_What the exercise asks_
Wherever the word "number" appears in a line of the records, copy that line.

[Start of section]

-- ==== Sys2Proof/Machine/Clock.lean ====
section
/-!
DEFINITION. Epochs, quality bytes and the conversion of counts (R81, R84, R86, R91), which every block that stamps something uses.
-/
namespace Sys2Proof.Machine

/-! ## The quality byte and epochs -/

/-- SOURCE of a quality byte (R91). -/
def qSource (q : BitVec 8) : Nat := q.toNat % 8

/-- A quality byte with a bit set or cleared. -/
def qPut (q : BitVec 8) (i : Nat) (b : Bool) : BitVec 8 :=
  if b then q ||| BitVec.ofNat 8 (2 ^ i) else q &&& ~~~(BitVec.ofNat 8 (2 ^ i))

/-- A quality byte with its SOURCE replaced. -/
def qWithSource (q : BitVec 8) (n : Nat) : BitVec 8 := (q &&& 0xF8#8) ||| BitVec.ofNat 8 (n % 8)

/-- TIME.SRC.SEL as it acts: 1, 6 and 7 act as 0 (R95). -/
def State.srcSel (s : State) : Nat :=
  if s.rd F.TIME_SRC_SEL = 1 || s.rd F.TIME_SRC_SEL = 6 || s.rd F.TIME_SRC_SEL = 7 then 0 else s.rd F.TIME_SRC_SEL

/-- Is UNCERTAIN due: ERR_EST exceeds QTHRESH (R91)? -/
def State.uncertain (s : State) : Bool := s.rd F.TIME_QTHRESH < s.rd F.TIME_ERR_EST

/-- The target of a compare unit as its registers give it. -/
def State.cmpTgt (s : State) (k : Nat) : Nat := s.rd (F.TIME_CMP_TGT_LO k) + 2 ^ 32 * s.rd (F.TIME_CMP_TGT_HI k)

/-- The period of a compare unit. -/
def State.cmpPer (s : State) (k : Nat) : Nat := s.rd (F.TIME_CMP_PER_LO k) + 2 ^ 32 * s.rd (F.TIME_CMP_PER_HI k)

/-- The state of a compare unit beside its registers. -/
def State.cmpUnit (s : State) (k : Nat) : CmpUnit := SMap.getD s.tim.cmp k {}

/-- Changes a compare unit's state. -/
def State.setCmp (s : State) (k : Nat) (u : CmpUnit) : State := { s with tim := { s.tim with cmp := SMap.set s.tim.cmp k u } }

/-- The next target of R98 above a time: TGT while it lies above; else TGT plus whole periods; else TGT, which fires at once. -/
def nextTarget (tgt per t : Nat) : Nat :=
  if t < tgt then tgt else if per = 0 then tgt else tgt + ((t - tgt) / per + 1) * per

/-- How many targets a time has reached, from the next target on (R99). DEDUCED, unsafe: log entry 35. -/
def targetsPassed (next per t : Nat) : Nat :=
  if t < next then 0 else if per = 0 then 1 else (t - next) / per + 1

/-- Opens an epoch (R82, R84): the number goes up by one and wraps at 16 bits, and the 16 newest epochs stay held. -/
def State.openEpoch (s : State) (anchor offset rate : Nat) (q : BitVec 8) : State :=
  { s with tim := { s.tim with
      epochs := (⟨(s.tim.cur.num + 1) % 65536, anchor, offset % 2 ^ 64, rate, q⟩ :: s.tim.epochs).take 16 } }

/-- Gives the running epoch a new quality byte: a change opens an epoch with time continuous and RATE unchanged (R84). A rise of UNCERTAIN sets its interrupt bit (R95). DEDUCED, unsafe: log entry 34. -/
def State.setQual (s : State) (q : BitVec 8) : State :=
  if q = s.tim.cur.qual then s
  else
    let s1 := s.openEpoch s.raw s.now s.tim.cur.rate q
    if q.getLsbD 7 && !s.tim.cur.qual.getLsbD 7 then s1.raise Pg.TIME 5 else s1

/-- Brings UNCERTAIN up to date after a change of ERR_EST or QTHRESH (R91). -/
def State.refreshUncertain (s : State) : State := s.setQual (qPut s.tim.cur.qual 7 s.uncertain)

/-- The epoch a count converts with (R86), and whether the count is older than every held one. DEDUCED, unsafe: log entry 33. -/
def Tim.epochOf (t : Tim) (c : Nat) : Epoch × Bool :=
  match t.epochs.find? (fun e => decide (e.anchor ≤ c)) with
  | some e => (e, false)
  | none => (t.epochs.getLastD t.cur, true)

/-- Converts a count: its time, epoch number and quality, EPOCH_LOST for a count older than the oldest held epoch (R86). -/
def State.convert (s : State) (c : Nat) : Nat × Nat × BitVec 8 :=
  let (e, lost) := s.tim.epochOf c
  (e.time c, e.num, qPut e.qual 6 lost)

end Sys2Proof.Machine
end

[End of section]

_Output of the task_
/-- Opens an epoch (R82, R84): the number goes up by one and wraps at 16 bits, and the 16 newest epochs stay held. -/
/-- Converts a count: its time, epoch number and quality, EPOCH_LOST for a count older than the oldest held epoch (R86). -/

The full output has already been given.